Lecture 6
---------
- GFS & Chubby
- trust & security
- projects, set a schedule
What is the problem they are solving? (Why were these built?)
- for indexing the web!
- i.e., download a copy of the web and process it
- many web crawlers grabbing pages, images, etc and needing somewhere to store them
Only way to make this work is to have LOTS of computers storing LOTS of data in parallel
- how to coordinate?
So in GFS, what is a file?
- not a regular UNIX file!
- files are made by appending records
- each record must have a unique ID
- because records can be written multiple times!
If there are any errors, operations are retried
- if you want "only once" semantics, you have to go and check what happened
to a failed write, slows things down
Master vs chunk servers
- master stores metadata, chunk servers store data
So master server knows about chunk servers
- guides replication process when chunk servers stop responding
But what happens if the master server goes down?
- there are backup masters (shadows) that can take over at a moment's notice
But how does a client know which master is the right master?
- that's where chubby comes in!
chubby is about coordination, not storing data
- chubby is about approximating the consistency of a single computer with multiple computers
- in terms of data consistency
Paxos is a consensus algorithm
- make sure everyone has the same state at all times
Individual computers today are highly inconsistent inside
- lots of concurrency
- but hardware people take care of that, make it appear to be consistent
e.g., variable always have the same value no matter when it is read
- well not really, if you want consistent data under concurrency you need
to locks (semaphores etc) using concurrency-enabled mechanisms (test & set, swap instructions)

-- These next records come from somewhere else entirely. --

-- ==== Sys2Proof/Laws/Memory.lean ====
section
/-! SUPPORT. Sparse memory: a read after a write, and the canonical form that every write keeps. -/

namespace Sys2Proof.Machine

section Sparse
variable {α : Type} [DecidableEq α] {d : α}

theorem spWfFrom_mono {m : List (Nat × α)} {lo lo' : Nat} (h : lo' ≤ lo) (w : spWfFrom d lo m = true) :
    spWfFrom d lo' m = true := by
  cases m with
  | nil => rfl
  | cons e m =>
    obtain ⟨k, v⟩ := e
    simp only [spWfFrom, Bool.and_eq_true, decide_eq_true_eq] at w ⊢
    exact ⟨⟨by omega, w.1.2⟩, w.2⟩

/-- A key below every listed one reads the default. -/
theorem spGet_below {m : List (Nat × α)} {lo a : Nat} (w : spWfFrom d lo m = true) (h : a < lo) :
    spGet d m a = d := by
  cases m with
  | nil => rfl
  | cons e m =>
    obtain ⟨k, v⟩ := e
    simp only [spWfFrom, Bool.and_eq_true, decide_eq_true_eq] at w
    have h1 : k ≠ a := by omega
    have h2 : a < k := by omega
    simp [spGet, h1, h2]

theorem spWfFrom_spSet {m : List (Nat × α)} {lo a : Nat} {v : α} (w : spWfFrom d lo m = true) (h : lo ≤ a) :
    spWfFrom d lo (spSet d m a v) = true := by
  induction m generalizing lo with
  | nil => by_cases hv : v = d <;> simp [spSet, spWfFrom, hv, h]
  | cons e m ih =>
    obtain ⟨k, x⟩ := e
    have w0 := w
    simp only [spWfFrom, Bool.and_eq_true, decide_eq_true_eq] at w
    obtain ⟨⟨hk, hx⟩, hm⟩ := w
    simp only [spSet]
    split
    · subst a
      by_cases hv : v = d
      · rw [if_pos hv]; exact spWfFrom_mono (by omega) hm
      · rw [if_neg hv]; simp [spWfFrom, hk, hv, hm]
    · split
      · by_cases hv : v = d
        · rw [if_pos hv]; exact w0
        · rw [if_neg hv]
          have : a + 1 ≤ k := by omega
          simp [spWfFrom, h, hv, this, hx, hm]
      · simp only [spWfFrom, Bool.and_eq_true, decide_eq_true_eq]
        exact ⟨⟨hk, hx⟩, ih hm (by omega)⟩

theorem spGet_spSet_from {m : List (Nat × α)} {lo a b : Nat} {v : α} (w : spWfFrom d lo m = true) :
    spGet d (spSet d m a v) b = if a = b then v else spGet d m b := by
  induction m generalizing lo with
  | nil =>
    by_cases hv : v = d
    · simp [spSet, spGet, hv]
    · by_cases hab : a = b <;> simp [spSet, spGet, hv, hab]
  | cons e m ih =>
    obtain ⟨k, x⟩ := e
    have w0 := w
    simp only [spWfFrom, Bool.and_eq_true, decide_eq_true_eq] at w
    obtain ⟨⟨hk, hx⟩, hm⟩ := w
    simp only [spSet]
    split
    · subst a
      by_cases hv : v = d
      · rw [if_pos hv]
        by_cases hb : k = b
        · subst hb; simp [hv, spGet_below hm (Nat.lt_succ_self k)]
        · by_cases hlt : b < k
          · simp [spGet, hb, hlt, spGet_below hm (show b < k + 1 by omega)]
          · simp [spGet, hb, hlt]
      · rw [if_neg hv]; by_cases hb : k = b <;> simp [spGet, hb]
    · rename_i hka
      split
      · rename_i hak
        by_cases hv : v = d
        · rw [if_pos hv]
          by_cases hb : a = b
          · subst hb; simp [spGet, hka, hak, hv]
          · simp [hb]
        · rw [if_neg hv]
          by_cases hb : a = b
          · simp [spGet, hb]
          · simp only [spGet, hb, if_false]
            by_cases hlt : b < a
            · have h1 : k ≠ b := by omega
              have h2 : b < k := by omega
              simp [hlt, h1, h2]
            · simp [hlt]
      · rename_i hak
        by_cases hb : k = b
        · have : a ≠ b := by omega
          simp [spGet, hb, this]
        · by_cases hlt : b < k
          · have : a ≠ b := by omega
            simp [spGet, hb, hlt, this]
          · simp only [spGet, hb, hlt, if_false, ih hm]

/-- A write keeps the canonical form. -/
theorem spWf_spSet {m : List (Nat × α)} {a : Nat} {v : α} (w : spWf d m = true) : spWf d (spSet d m a v) = true :=
  spWfFrom_spSet w (Nat.zero_le a)

/-- A read after a write: the value written at its key, and at every other key what was there. -/
theorem spGet_spSet {m : List (Nat × α)} {a b : Nat} {v : α} (w : spWf d m = true) :
    spGet d (spSet d m a v) b = if a = b then v else spGet d m b := spGet_spSet_from w

theorem spWf_spWrite {vs : List α} {m : List (Nat × α)} {a : Nat} (w : spWf d m = true) :
    spWf d (spWrite d m a vs) = true := by
  induction vs generalizing m a with
  | nil => exact w
  | cons v vs ih => exact ih (spWf_spSet w)

theorem spGet_spWrite {vs : List α} {m : List (Nat × α)} {a b : Nat} (w : spWf d m = true) :
    spGet d (spWrite d m a vs) b = if a ≤ b ∧ b < a + vs.length then vs.getD (b - a) d else spGet d m b := by
  induction vs generalizing m a with
  | nil => have h : ¬(a ≤ b ∧ b < a) := by omega
           simp [spWrite, h]
  | cons v vs ih =>
    rw [spWrite, ih (spWf_spSet w), spGet_spSet w]
    by_cases hab : a = b
    · subst hab
      have h1 : ¬(a + 1 ≤ a) := by omega
      simp [h1]
    · by_cases hr : a + 1 ≤ b ∧ b < a + 1 + vs.length
      · have h2 : a ≤ b ∧ b < a + (v :: vs).length := by simp; omega
        rw [if_pos hr, if_pos h2, show b - a = (b - (a + 1)) + 1 by omega]
        simp
      · have h2 : ¬(a ≤ b ∧ b < a + (v :: vs).length) := by simp; omega
        rw [if_neg hr, if_neg h2, if_neg hab]

theorem spWfFrom_filter {m : List (Nat × α)} {lo : Nat} (p : Nat × α → Bool) (w : spWfFrom d lo m = true) :
    spWfFrom d lo (m.filter p) = true := by
  induction m generalizing lo with
  | nil => rfl
  | cons e m ih =>
    obtain ⟨k, v⟩ := e
    simp only [spWfFrom, Bool.and_eq_true, decide_eq_true_eq] at w
    by_cases hp : p (k, v) = true
    · rw [List.filter_cons_of_pos hp]
      simp only [spWfFrom, Bool.and_eq_true, decide_eq_true_eq]
      exact ⟨w.1, ih w.2⟩
    · rw [List.filter_cons_of_neg hp]
      exact spWfFrom_mono (by omega) (ih w.2)

theorem spWf_spKeep {m : List (Nat × α)} (p : Nat → Bool) (w : spWf d m = true) : spWf d (spKeep p m) = true :=
  spWfFrom_filter _ w

end Sparse

/- The cellar. -/

/-- Every store to the cellar keeps its canonical form. -/
theorem cPut_wf {s : State} {a : Nat} {b : Byte} (w : spWf 0 s.cellar.mem = true) :
    spWf 0 (cPut s a b).cellar.mem = true := spWf_spSet w

theorem cPut_place (s : State) (a b : Nat) (v : Byte) : place (cPut s a v) b = place s b := rfl

/-- A byte stored is read back, and a byte at another place stays. -/
theorem cGet_cPut {s : State} {a b : Nat} {v : Byte} (w : spWf 0 s.cellar.mem = true) :
    cGet (cPut s a v) b = if place s a = place s b then v else cGet s b := spGet_spSet w

theorem clearPoison_mem (s : State) (a n : Nat) : (clearPoison s a n).cellar.mem = s.cellar.mem := rfl

theorem foldl_cPut_wf {es : List (Byte × Nat)} {f : Nat → Nat} {s : State} (w : spWf 0 s.cellar.mem = true) :
    spWf 0 (es.foldl (fun t e => cPut t (f e.2) e.1) s).cellar.mem = true := by
  induction es generalizing s with
  | nil => exact w
  | cons e es ih => exact ih (cPut_wf w)

theorem cWrite_wf {s : State} {a : Nat} {bs : List Byte} (w : spWf 0 s.cellar.mem = true) :
    spWf 0 (cWrite s a bs).cellar.mem = true := by
  rw [cWrite, clearPoison_mem]
  exact foldl_cPut_wf (f := fun i => a + i) w

/-- Memory right after reset is in its canonical form. -/
theorem reset_cellar_wf : spWf 0 State.reset.cellar.mem = true := rfl

end Sys2Proof.Machine
end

GFS & chubby: Centralized, hierarchical trust
- assume every system is behaving non-maliciously
- but we're all happy servers in a Google server farm!

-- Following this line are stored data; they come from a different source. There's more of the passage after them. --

/-- A write-back of a whole line whose clean bytes are those of the cellar: its bytes stand in the cellar afterwards. -/
theorem writeBack_spec {s : State} {l : CLine} (hb : l.bytes.length = 64) (hd : l.dirty.length = 64)
    (hc : ∀ i < 64, l.dirty.getD i false = false → l.bytes.getD i 0 = cGet s (64 * l.line + i))
    (w : spWf 0 s.cellar.mem = true) (hr : s.cellar.retired = none) :
    offCellar (writeBack s l) = offCellar s ∧ spWf 0 (writeBack s l).cellar.mem = true ∧
      ∀ b, cGet (writeBack s l) b = if b / 64 = l.line then l.bytes.getD (b % 64) 0 else cGet s b := by
  have split : ∀ b, b / 64 = l.line ↔ 64 * l.line ≤ b ∧ b < 64 * l.line + 64 := by intro b; omega
  have sub : ∀ b, b / 64 = l.line → b - 64 * l.line = b % 64 := by intro b h; omega
  have back : ∀ b, b / 64 = l.line → 64 * l.line + b % 64 = b := by intro b h; omega
  unfold writeBack
  split
  · rename_i hn
    have hn' : ∀ i, l.dirty.getD i false = false := by
      intro i
      simp only [List.any_eq_true, id_eq, exists_eq_right, Bool.not_eq_true', Bool.not_eq_true] at hn
      rw [List.getD_eq_getElem?_getD]
      cases h : l.dirty[i]? with
      | none => rfl
      | some d =>
        cases d
        · rfl
        · exact absurd (List.mem_of_getElem? h) (by simpa using hn)
    refine ⟨rfl, w, fun b => ?_⟩
    split
    · rename_i h; rw [hc _ (Nat.mod_lt _ (by decide)) (hn' _), back b h]
    · rfl
  · split
    · refine ⟨cWrite_offCellar _ _, cWrite_wf w, fun b => ?_⟩
      rw [cGet_cWrite _ _ w hr, hb]
      by_cases h : b / 64 = l.line
      · rw [if_pos ((split b).1 h), if_pos h, sub b h]
      · rw [if_neg (fun x => h ((split b).2 x)), if_neg h]
    · have h := dirtyRun l.bytes l.dirty (64 * l.line) 0 s (by rw [hb, hd]) w hr
      rw [hb, List.range_eq_range'.symm] at h
      refine ⟨h.1, h.2.1, fun b => ?_⟩
      rw [h.2.2.2 b]
      by_cases hh : b / 64 = l.line
      · rw [if_pos hh]
        have := (split b).1 hh
        rw [Nat.add_zero, sub b hh]
        by_cases hd2 : l.dirty.getD (b % 64) false = true
        · rw [if_pos ⟨this.1, by omega, hd2⟩]
        · rw [if_neg (by tauto), hc _ (Nat.mod_lt _ (by decide)) (by simpa using hd2), back b hh]
      · rw [if_neg hh, if_neg]
        intro hx; exact hh ((split b).2 ⟨by omega, by omega⟩)

/-- Write-backs of distinct good lines: each line's bytes stand in the cellar, every other byte stays. -/
theorem writeBacks_spec (ls : List CLine) (s : State) (dis : ls.Pairwise fun a b => a.line ≠ b.line)
    (whole : ∀ l ∈ ls, l.bytes.length = 64 ∧ l.dirty.length = 64)
    (cl : ∀ l ∈ ls, ∀ i < 64, l.dirty.getD i false = false → l.bytes.getD i 0 = cGet s (64 * l.line + i))
    (w : spWf 0 s.cellar.mem = true) (hr : s.cellar.retired = none) :
    offCellar (ls.foldl writeBack s) = offCellar s ∧ spWf 0 (ls.foldl writeBack s).cellar.mem = true ∧
      (∀ l ∈ ls, ∀ b, b / 64 = l.line → cGet (ls.foldl writeBack s) b = l.bytes.getD (b % 64) 0) ∧
      ∀ b, (∀ l ∈ ls, b / 64 ≠ l.line) → cGet (ls.foldl writeBack s) b = cGet s b := by
  induction ls generalizing s with
  | nil => exact ⟨rfl, w, by simp, fun _ _ => rfl⟩
  | cons l ls ih =>
    obtain ⟨o1, w1, g1⟩ := writeBack_spec (whole l List.mem_cons_self).1 (whole l List.mem_cons_self).2
      (cl l List.mem_cons_self) w hr
    have hr1 : (writeBack s l).cellar.retired = none := by
      have := congrArg (fun x : State => x.cellar.retired) o1
      exact this.trans hr
    have dis' := List.pairwise_cons.1 dis
    obtain ⟨o2, w2, g2, k2⟩ := ih (writeBack s l) dis'.2 (fun x hx => whole x (List.mem_cons_of_mem _ hx))
      (fun x hx i hi hd => by
        rw [g1, if_neg, cl x (List.mem_cons_of_mem _ hx) i hi hd]
        have := dis'.1 x hx; omega) w1 hr1
    refine ⟨o2.trans o1, w2, fun x hx b hb => ?_, fun b hb => ?_⟩
    · rw [List.foldl_cons]
      rcases List.mem_cons.1 hx with rfl | hx
      · rw [k2 b fun y hy => by have := dis'.1 y hy; omega, g1, if_pos hb]
      · exact g2 x hx b hb
    · rw [List.foldl_cons, k2 b fun y hy => hb y (List.mem_cons_of_mem _ hy), g1, if_neg (hb l List.mem_cons_self)]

If Google assumed their servers were all untrustworthy, system would be MUCH less efficient
- and in general, you can't even do that
By assuming more trust, you can get higher efficiency
- because it is easier to coordinate activities
2% areas of interest
Jan 31
3% elevator pitch
Feb 13 (1 min blurb orally, 1-3 slides)
20% early lit review
March 3
10% tests/preliminary work
March 24
5% presentation
last two weeks (April 1, 3, 8)
30% research proposal/paper <-- end of exam period
("Take home exam")
What should be your project?
- combine your interests with what we've discussed